Cython will generate and compile the :file:`rect.cpp` file (from the
:file:`rect.pyx`), then it will compile :file:`Rectangle.cpp`
(implementation of the ``Rectangle`` class) and link both objects files
together into :file:`rect.so`, which you can then import in Python using
``import rect`` (if you forget to link the :file:`Rectangle.o`, you will
get missing symbols while importing the library in Python).

Note that the ``language`` option has no effect on user provided Extension
objects that are passed into ``cythonize()``.  It is only used for modules
found by file name (as in the example above).

The ``cythonize()`` function in Cython versions up to 0.21 does not
recognize the ``language`` option and it needs to be specified as an
option to an :class:`Extension` that describes your extension and that
is then handled by ``cythonize()`` as follows::

   from distutils.core import setup, Extension
   from Cython.Build import cythonize

   setup(ext_modules = cythonize(Extension(
              "rect",                                # the extension name
              sources=["rect.pyx", "Rectangle.cpp"], # the Cython source and
                                                     # additional C++ source files
              language="c++",                        # generate and compile C++ code
         )))

The options can also be passed directly from the source file, which is
often preferable (and overrides any global option).  Starting with
version 0.17, Cython also allows to pass external source files into the
``cythonize()`` command this way.  Here is a simplified setup.py file::

   from distutils.core import setup
   from Cython.Build import cythonize

   setup(
       name = "rectangleapp",
       ext_modules = cythonize('*.pyx'),
   )

And in the .pyx source file, write this into the first comment block, before
any source code, to compile it in C++ mode and link it statically against the
:file:`Rectangle.cpp` code file::

   # distutils: language = c++
   # distutils: sources = Rectangle.cpp

To compile manually (e.g. using ``make``), the ``cython`` command-line
utility can be used to generate a C++ ``.cpp`` file, and then compile it
into a python extension.  C++ mode for the ``cython`` command is turned
on with the ``--cplus`` option.

Declaring a C++ class interface
--------------------------------

The procedure for wrapping a C++ class is quite similar to that for wrapping
normal C structs, with a couple of additions.
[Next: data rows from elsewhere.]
/-- A capture unit (R260). -/
def capVal (c : Cap) (o : Nat) : Option Word :=
  match o with
  | 0x00 => some (pack [(31, b2n c.en), (30, b2n c.first), (29, b2n c.gcEn), (16, c.gcSel.toNat)])
  | 0x04 => some (pack [(16, c.count.toNat), (13, b2n c.ovr), (12, b2n c.full), (0, c.src.toNat)])
  | 0x08 => some (lo32 c.time)
  | 0x0C => some (hi32 c.time)
  | 0x10 => some (bf c.gc 0 32)
  | 0x14 => some (pack [(0, fld c.gc 32 16)])
  | _ => none

/-- The reader's TB_NOW latch (R233). -/
def tbLatch (d : Dev) (who : Who) : Word :=
  match who with
  | .host => d.tb.hostLatch
  | .ring _ => d.tb.ringLatch
  | .steward c _ _ _ => at? (at? d.tb.stLatch c (Vector.replicate 4 0)) (core d c).lvl 0

/-- TB (R257 to R260). -/
def tbVal (who : Who) (d : Dev) (o : Nat) : Option Word :=
  let t := d.tb
  match o with
  | 0x000 => some (lo32 t.now)
  | 0x004 => some (tbLatch d who)
  | 0x008 => some t.frac
  | 0x010 => some (lo32 t.inc)
  | 0x014 => some (hi32 t.inc)
  | 0x018 => some t.tick
  | 0x01C => some 0
  | 0x020 => some (pack [(16, t.rej.toNat), (5, b2n t.stepped), (4, b2n (disciplined d)), (3, b2n t.ppsBad), (2, b2n t.ppsLost), (1, b2n t.ppsLock)])
  | 0x028 => some (lo32 t.set)
  | 0x02C => some (hi32 t.set)
  | 0x030 => some (lo32 t.pps)
  | 0x034 => some (hi32 t.pps)
  | 0x038 => some t.ppsclk
  | 0x03C => some t.ppserr
  | _ =>
    if 0x400 ≤ o ∧ o < 0xC00 then cmpVal (at? t.cmps ((o - 0x400) / 0x20) {}) (o % 0x20)
    else if 0xC00 ≤ o ∧ o < 0x1000 then gcVal (at? t.gcs ((o - 0xC00) / 0x20) {}) (o % 0x20)
    else if 0x1000 ≤ o ∧ o < 0x1200 then capVal (at? t.caps ((o - 0x1000) / 0x20) {}) (o % 0x20)
    else none

/-- EV_LPOPc_LO as a reader that does not pop sees it: the oldest entry (R275). -/
def larderPeek (c : Nat) (d : Dev) : Word :=
  match (at? d.ev.larders c {}).entries with | x :: _ => larderWord x | [] => 0

/-- EV_LPOPc_HI: the time of its own core's last pop, or of the oldest entry (R275). -/
def larderTime (who : Who) (c : Nat) (d : Dev) : Word :=
  let q := at? d.ev.larders c {}
  let own := match who with | .steward k _ _ _ => k.val == c | _ => false
  if own then q.popTime else match q.entries with | x :: _ => x.time | [] => 0

/-- EV (R283). -/
def evVal (who : Who) (d : Dev) (o : Nat) : Option Word :=
  let v := d.ev
  let s := v.rtsel.toNat
  match o with
  | 0x000 => some (pack [(0, s)])
  | 0x004 => some (pack [(16, (routeOf d s).tgt1.toNat), (0, (routeOf d s).tgt0.toNat)])
  | 0x008 => some (pack [(16, (look 0 v.holdoff s).toNat), (0, (routeOf d s).rate.toNat)])
  | 0x00C => some (pack [(0, b2n (srcLevel d s))])
  | 0x010 => some (pack [(16, v.rldrop.toNat), (0, v.rllast.toNat)])
  | 0x014 => some (pack [(16, v.landDrop.toNat), (0, v.landing.length)])
  | 0x018 => some (pack [(16, v.deepCl.toNat), (0, v.deepCount.toNat)])
  | 0x140 => some (pack [(0, b2n v.ien)])
  | _ =>
    if 0x020 ≤ o ∧ o < 0x060 then
      let c := (o - 0x020) / 0x10
      let q := at? v.larders c {}
      match o % 0x10 with
      | 0x0 => some (pack [(31, b2n q.lostf), (24, q.entries.length), (0, q.lost.toNat)])
      | 0x4 => some (if d.committed then pack [(0, (at? d.cfg.larderLimit c 0).toNat % 128)] else 0)
      | 0x8 => some (at? d.cfg.l2Lines c 0)
      | _ => none
    else if 0x060 ≤ o ∧ o < 0x080 then
      some (if o % 8 = 0 then larderPeek ((o - 0x060) / 8) d else larderTime who ((o - 0x060) / 8) d)
    else if 0x100 ≤ o ∧ o < 0x120 then some (at? v.hstat ((o - 0x100) / 4) 0)
    else if 0x120 ≤ o ∧ o < 0x140 then some (at? v.hen ((o - 0x120) / 4) 0)
    else if 0x200 ≤ o ∧ o < 0x240 then some 0
    else if 0x240 ≤ o ∧ o < 0x260 then some (at? v.softLvl ((o - 0x240) / 4) 0)
    else if 0x1000 ≤ o ∧ o < 0x1200 then
      let e := (o - 0x1000) / 0x10
      let i := o % 0x10 / 4
      some (pack ((List.range 4).map fun k => (8 * k, (einput d e (4 * i + k)).count.toNat)))
    else if 0x1200 ≤ o ∧ o < 0x1280 then
      let e := (o - 0x1200) / 4
      some ((List.range 16).foldl (fun w j => setBit (setBit w j (inputLevel d e j)) (16 + j) (einput d e j).edge) 0)
    else none

/-- A lane (R226). -/
def laneVal (d : Dev) (n o : Nat) : Option Word :=
  let l := lane d n
  let c := laneCfg d n
  let t := l.timing
  let stamp : DWord := match l.stamps with | x :: _ => x.1 | [] => 0
  match o with
  | 0x00 => some (if d.committed then pack [(24, c.owner.toNat), (20, c.ownerSlot.toNat % 8), (16, c.stamp.toNat % 4), (8, c.filter.toNat), (0, c.mode.toNat % 8)] else 0)
  | 0x04 => some (timingWord t)
  | 0x08 => some (pack [(0, t.perA.toNat)])
  | 0x0C => some (pack [(24, t.sjwA.toNat), (0, t.phaseA.toNat)])
  | 0x10 => some (pack [(0, t.perB.toNat)])
  | 0x14 => some (pack [(24, t.sjwB.toNat), (0, t.phaseB.toNat)])
  | 0x18 => some (pack [(8, l.pulseLen.toNat), (1, b2n l.oe), (0, b2n l.lvl)])
  | 0x1C => some (pack [(16, l.fifo.length), (8, l.stamps.length), (6, b2n (l.stamps.head?.any (·.2))), (5, b2n (laneGood d n)),
      (4, b2n (sending d n).isSome), (3, b2n (safeHeld d n).isSome), (2, b2n l.setB), (1, b2n (laneSynced d n (d.clk - 1))), (0, b2n l.filt)])
  | 0x20 => some (pack [(0, l.err.toNat)])
  | 0x24 => some (pack [(16, l.tsDrop.toNat), (0, l.fifoDrop.toNat)])
  | 0x28 => some (lo32 stamp)
  | 0x2C => some (hi32 stamp)
  | _ => none

/-- A pair (R228). -/
def pairVal (d : Dev) (p o : Nat) : Option Word :=
  let c := at? d.cfg.pairs p {}
  let x := at? d.pairs p {}
  match o with
  | 0x00 => some (if d.committed then pack [(24, c.safeLane.toNat), (20, c.safeOut.toNat % 4 + 4 * (c.safeLevel.toNat % 4)), (19, c.safeLaneLevel.toNat % 2),
      (16, c.inv.toNat % 4), (8, c.laneB.toNat), (0, c.laneA.toNat)] else 0)
  | 0x04 => some (if d.committed then pack [(16, c.n.toNat), (0, c.ts.toNat)] else 0)
  | 0x08 => some (pack [(16, x.count.toNat), (3, b2n x.a), (2, b2n x.b), (1, b2n x.run), (0, b2n x.disc)])
  | 0x0C => some 0
  | 0x10 => some (lo32 x.tripTime)
  | 0x14 => some (hi32 x.tripTime)
  | 0x18 => some (pack [(16, x.clrRej.toNat), (0, x.trips.toNat)])
  | _ => none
Let's start here by creating the
basic ``cdef extern from`` block::

    cdef extern from "Rectangle.h" namespace "shapes":

This will make the C++ class def for Rectangle available. Note the namespace declaration.
Namespaces are simply used to make the fully qualified name of the object, and can be nested (e.g. ``"outer::inner"``) or even refer to classes (e.g. ``"namespace::MyClass`` to declare static members on MyClass).
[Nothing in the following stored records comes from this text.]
-- ==== Sys2Proof/Machine/ExecTime.lean ====
section
/-!
DEFINITION. Sys2Proof/Machine/ExecTime.lean: the commands of the Sundial: time, compares, counters (07_sundial.md).
-/
namespace Sys2Proof.Machine

/-- TB_LOAD (R232). -/
def execTbLoad (who : Who) (v : Word) (s : State) : Host.Outcome State Fault Refusal :=
  act (wordWrite who 0x201C v 0xF) s

/-- TB_NOW_LO_READ (R233). -/
def execTbNowLoRead (who : Who) (be : BitVec 4) (s : State) : Host.Outcome State Fault Refusal :=
  act (wordRead who 0x2000 be) s

/-- PPS_EDGE (R235). -/
def execPpsEdge (dt : Nat) (s : State) : Host.Outcome State Fault Refusal :=
  actClk (ppsEdge dt) s

/-- PPS_LOST (R237). -/
def execPpsLost (s : State) : Host.Outcome State Fault Refusal :=
  actClk (ppsLost) s

/-- ARM (R242). -/
def execArm (who : Who) (k : Fin 64) (v : Word) (s : State) : Host.Outcome State Fault Refusal :=
  act (wordWrite who (0x240C + 0x20 * k.val) v 0xF) s

/-- DISARM (R246). -/
def execDisarm (who : Who) (k : Fin 64) (v : Word) (s : State) : Host.Outcome State Fault Refusal :=
  act (wordWrite who (0x240C + 0x20 * k.val) v 0xF) s

/-- CLRM (R667). -/
def execClrm (who : Who) (k : Fin 64) (v : Word) (s : State) : Host.Outcome State Fault Refusal :=
  act (wordWrite who (0x240C + 0x20 * k.val) v 0xF) s

/-- COMPARE_MATCH (R243). -/
def execCompareMatch (k : Fin 64) (s : State) : Host.Outcome State Fault Refusal :=
  actClk (compareMatch k) s

/-- MATCHED_PULSE_END (R245). -/
def execMatchedPulseEnd (k : Fin 64) (s : State) : Host.Outcome State Fault Refusal :=
  actClk (matchedPulseEnd k) s

/-- GC_WRAP (R251). -/
def execGcWrap (g : Fin 32) (s : State) : Host.Outcome State Fault Refusal :=
  actClk (gcWrap g) s

/-- GC_THRESHOLD (R251). -/
def execGcThreshold (g : Fin 32) (s : State) : Host.Outcome State Fault Refusal :=
  actClk (gcThreshold g) s

/-- GC_LOAD (R253). -/
def execGcLoad (who : Who) (g : Fin 32) (v : Word) (s : State) : Host.Outcome State Fault Refusal :=
  act (wordWrite who (0x2C1C + 0x20 * g.val) v 0xF) s

/-- CLRWRAP (R253). -/
def execClrwrap (who : Who) (g : Fin 32) (v : Word) (s : State) : Host.Outcome State Fault Refusal :=
  act (wordWrite who (0x2C1C + 0x20 * g.val) v 0xF) s

end Sys2Proof.Machine
end

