-- ==== Sys2Proof/Machine/StewardCtl.lean ====
section
/-!
DEFINITION. Sys2Proof/Machine/StewardCtl.lean: Steward control, special-register, key and gate instructions, TRAP and RTE
(R361 to R365, R376 to R382, R390 to R397, R405, R411).
-/
namespace Sys2Proof.Machine

/-! ### Branches, jumps, calls (R361 to R363, R368) -/

/-- The condition of a Bcc on a core; CNZ looks at CNT. -/
def branchTaken (k : Core) (cond : Nat) : Bool :=
  let n := k.flag stN
  let z := k.flag stZ
  let cf := k.flag stC
  let v := k.flag stV
  match cond with
  | 0 => true | 1 => z | 2 => !z | 3 => cf | 4 => !cf | 5 => n | 6 => !n | 7 => v | 8 => !v
  | 9 => cf && !z | 10 => !cf || z | 11 => n == v | 12 => n != v | 13 => !z && n == v | 14 => z || n != v
  | _ => k.cnt != 0 && k.cnt != 1

/-- BCC: 1 slot where the static prediction holds, 3 where it does not. -/
def execBcc (c : Fin 4) (s : State) : Host.Outcome State Fault Refusal :=
  act (jumpRow c .bcc (fun i k => if branchTaken k (fld i.w 6 4) = i.expectTaken then 1 else 3)
    fun i d => .ok (updCore c (fun k =>
      let k1 := if fld i.w 6 4 = 15 ∧ k.cnt ≠ 0 then { k with cnt := k.cnt - 1 } else k
      { k1 with pc := if branchTaken k (fld i.w 6 4) then i.next + i.d16 else i.next }) d)) s

/-- Continue at `pc`, whose checks raise at the jump with CAUSE_ADDR the target (R368). -/
def jumpTo (c : Nat) (pc : Word) (d : Dev) : StRes Dev :=
  match fetchFault d c pc.toNat with
  | some f => .error { f with addr := some (((core d c).pck.base + pc.toNat) % 2 ^ 32) }
  | none => .ok (updCore c (fun k => { k with pc := pc }) d)

/-- The target of JMP and CALL. A CALL that reads it through K7 raises 0x0A for its key (R336). -/
def jumpTarget (c : Nat) (i : Ins) (call : Bool) (ecc : Ecc) (d : Dev) : StRes (Word × Dev) :=
  if i.md = 0 then .ok (i.next + i.d16, d) else
  match readOp c i false ecc d with
  | .error f => .error (if call && i.md != 7 && i.k == 7 && 1 ≤ f.code && f.code ≤ 5 then { f with code := 0x0A } else f)
  | .ok r => .ok r

/-- Slots of a jump. -/
def jumpSlots (c : Nat) (k : Core) (i : Ins) : Nat :=
  match i.opnd k with
  | .imm _ => 1
  | .reg _ => 3
  | .mem key o _ => 4 + extraSlots c k (((k.key key).base + o) % 2 ^ 32) 4

/-- JMP. -/
def execJmp (c : Fin 4) (ecc : Ecc) (s : State) : Host.Outcome State Fault Refusal :=
  act (jumpRow c .jmp (fun i k => jumpSlots c k i) fun i d => do
    let (t, d1) ← jumpTarget c i false ecc d
    jumpTo c t d1) s

/-- CALL. -/
def execCall (c : Fin 4) (ecc : Ecc) (s : State) : Host.Outcome State Fault Refusal :=
  act (jumpRow c .call (fun i k => 1 + jumpSlots c k i + pushExtra c k) fun i d => do
    let d0 ← pushWord c i.next d
    let (t, d1) ← jumpTarget c i true ecc d0
    jumpTo c t d1) s

/-- RET. -/
def execRet (c : Fin 4) (ecc : Ecc) (s : State) : Host.Outcome State Fault Refusal :=
  act (jumpRow c .ret (fun _ k => 4 + popExtra c k) fun _ d => do
    let (t, d1) ← popWord c ecc d
    jumpTo c t d1) s

/-! ### Gates (R392 to R397) -/

/-- An argument rule of a gate descriptor. -/
def argWord (d : Dev) (c a i : Nat) : DWord := BitVec.ofNat 64 (memRead d c (a + 0x20 + 8 * (i - 1)) 8)
def argMode (w : DWord) : Nat := fld w 0 2
def argNullOk (w : DWord) : Bool := bit w 2
def argUnsealed (w : DWord) : Bool := bit w 3
def argPerm (w : DWord) : Half := bf w 16 16
def argMinLen (w : DWord) : Nat := fld w 32 32

/-- The key in a granule. -/
def keyAt (d : Dev) (c a : Nat) : Key := { val := BitVec.ofNat 128 (memRead d c a 16), tag := tagAt d c a }

/-- The descriptor at `a` meets R392. -/
def gateOk (d : Dev) (c a : Nat) : Bool :=
  let e := keyAt d c a
  let t := keyAt d c (a + 16)
  e.tag && !e.sealed && e.may permX && t.tag && !t.sealed && t.may permR && t.may permW && decide (48 ≤ t.cursor) && decide (t.cursor ≤ t.len) &&
    ([1, 2, 3].all fun i => argMode (argWord d c a i) != 3 && fld (argWord d c a i) 4 12 == 0) && memRead d c (a + 0x39) 3 == 0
Declare class with cdef cppclass
^^^^^^^^^^^^^^^^^^^^^^^^^^^^^^^^^

Now, let's add the Rectangle class to this extern from block - just copy the
class name from Rectangle.h and adjust for Cython syntax, so now it becomes::

    cdef extern from "Rectangle.h" namespace "shapes":
        cdef cppclass Rectangle:

Add public attributes
^^^^^^^^^^^^^^^^^^^^^^

We now need to declare the attributes and methods for use on Cython::

    cdef extern from "Rectangle.h" namespace "shapes":
        cdef cppclass Rectangle:
            Rectangle() except +
            Rectangle(int, int, int, int) except +
            int x0, y0, x1, y1
            int getArea()
            void getSize(int* width, int* height)
            void move(int, int)

Note that the constructor is declared as "except +".  If the C++ code or
the initial memory allocation raises an exception due to a failure, this
will let Cython safely raise an appropriate Python exception instead
(see below).  Without this declaration, C++ exceptions originating from
the constructor will not be handled by Cython.
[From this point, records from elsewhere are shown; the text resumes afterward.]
/-- EN_XPLANT.GO requests a transplant onto a spare, the precopy copies both banks, the cutover moves registers, scratch and
bindings. (R183; R184; R185; R186; R187; R188; R189; R196) -/
def Obligations.TransplantsCopyAndMoveAnEngine : Prop :=
  (∀ (who : Who) (e : Fin 32) (v : Word) (s : State) (d : Dev), reached who (enOff e 0x214) s.dev = some d →
    let g := d.engines[e]
    let x := engine d (fld v 0 5)
    let live := g.life.st = .running ∨ g.life.st = .parked ∨ g.life.st = .frozen
    (bit v 8 = true → bit v 10 = false → ∃ t : Dev, exec (.xplantGo who e v) s = .next { s with dev := t } ∧
      (∀ f : Fin 32, f ≠ e → t.engines[f] = d.engines[f]) ∧ (∀ k : Fin 8, t.pwr.cls[k].st = d.pwr.cls[k].st) ∧
      (let h := t.engines[e]
      h.life.xTarget = bf v 0 5 ∧ h.life.nocopy = bit v 9 ∧ h.seq = g.seq ∧ h.life.st = g.life.st ∧
      (¬ live → h.life.result = 2 ∧ h.life.xpend = g.life.xpend) ∧
      (live → x.life.st ≠ .spare → h.life.result = 3 ∧ h.life.xpend = g.life.xpend) ∧
      (live → x.life.st = .spare → g.life.rpPend = none → g.life.parkPend = false → inXplant d e.val = false →
        inXplant d (fld v 0 5) = false → x.life.rpPend = none → x.life.parkPend = false →
        (isStream d e.val = true ∨ g.seq.budget.toNat + 2164 ≤ d.cfg.tickClk.toNat) →
        h.life.result = 0 ∧ h.life.xpend = some { target := bf v 0 5, nocopy := bit v 9, copied := false } ∧ h.life.xpAt = d.clk + 1 ∧
        ((cluster d (fld v 0 5 / 4)).st ≠ .active → (cluster t (fld v 0 5 / 4)).wakeReq = true)))) ∧
    (bit v 8 = false → bit v 10 = true → exec (.xplantCancel who e v) s = .next { s with
      dev := { d with engines := put d.engines e { g with life :=
        (if g.life.xpend.isSome = true ∧ g.life.st ≠ .cutover then { g.life with nocopy := bit v 9, xTarget := bf v 0 5, xpend := none, result := 6 }
        else { g.life with nocopy := bit v 9, xTarget := bf v 0 5 }) } } })) ∧
  (∀ (e : Fin 32) (s : State) (x : Xplant),
    let l := s.dev.engines[e].life
    let d := passTo (l.xpAt + 8192) s.dev
    let g := d.engines[e]
    s.dev.sys.fclkOn = true → l.xpend = some x → x.nocopy = false → x.copied = false → l.st ≠ .cutover →
    clusterAsleep s.dev x.target.toNat = false →
    exec (.precopyEnd e .ue) s = .next { s with
      dev := { d with engines := put d.engines e { g with life := { g.life with xpend := none, result := 5 } } } } ∧
    (x.target.toNat ≠ e.val → ∃ t : Dev, exec (.precopyEnd e .ok) s = .next { s with dev := t } ∧ t = { d with engines := t.engines } ∧
      t.engines[e] = { g with life := { g.life with xpend := some { x with copied := true }, xpAt := d.clk + 1 } } ∧
      (let q := engine t x.target.toNat
      q.cs0 = g.cs0 ∧ q.cs1 = g.cs1 ∧ q.seq.entry0 = g.seq.entry0 ∧ q.seq.entry1 = g.seq.entry1 ∧ q.seq.rp0 = g.seq.rp0 ∧
        q.seq.rp1 = g.seq.rp1) ∧
      ∀ f : Fin 32, f ≠ e → f.val ≠ x.target.toNat → t.engines[f] = d.engines[f])) ∧
  (∀ (e : Fin 32) (s : State) (x : Xplant),
    let l := s.dev.engines[e].life
    let d := passTo (l.cutAt + 2101) s.dev
    let g := d.engines[e]
    s.dev.sys.fclkOn = true → l.xpend = some x → l.st = .cutover → x.target.toNat ≠ e.val → ∃ t : Dev,
    exec (.cutoverEnd e) s = .next { s with dev := t } ∧ t.cfg = moveCfg e.val x.target.toNat d.cfg ∧ t.clk = d.clk ∧
    t.engines[e].life.st = .vacated ∧ t.engines[e].life.partner = x.target ∧ t.engines[e].life.xpend = none ∧
    (let q := engine t x.target.toNat
    q.dp.g = g.dp.g ∧ q.dp.sh = g.dp.sh ∧ q.scr = g.scr ∧ q.life.st = g.life.cutFrom ∧ q.life.partner = BitVec.ofNat 5 e.val ∧
    q.seq.reached = l.cutAt + 2102 ∧ q.seq.fresh = true ∧
    (g.life.cutFrom = .running → isStream s.dev e.val = false → q.seq.pc = q.tickEntry ∧ q.seq.stack = [] ∧ q.seq.yielded = false)) ∧
    (d.clk, 0x603) ∈ t.ev.pulses ∧
    ∀ f : Fin 32, f ≠ e → f.val ≠ x.target.toNat → t.engines[f] = d.engines[f])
Declare a var with the wrapped C++ class
^^^^^^^^^^^^^^^^^^^^^^^^^^^^^^^^^^^^^^^^^

Now, we use cdef to declare a var of the class with the C++ ``new`` statement::

    rec_ptr = new Rectangle(1, 2, 3, 4)
    try:
        recArea = rec_ptr.getArea()
        ...
    finally:
        del rec_ptr     # delete heap allocated object

It's also possible to declare a stack allocated object, as long as it has
a "default" constructor::

    cdef extern from "Foo.h":
        cdef cppclass Foo:
            Foo()

    def func():
        cdef Foo foo
        ...

Note that, like C++, if the class has only one constructor and it
is a nullary one, it's not necessary to declare it.

Create Cython wrapper class
----------------------------

At this point, we have exposed into our pyx file's namespace the interface
of the C++ Rectangle type.  Now, we need to make this accessible from
external Python code (which is our whole point).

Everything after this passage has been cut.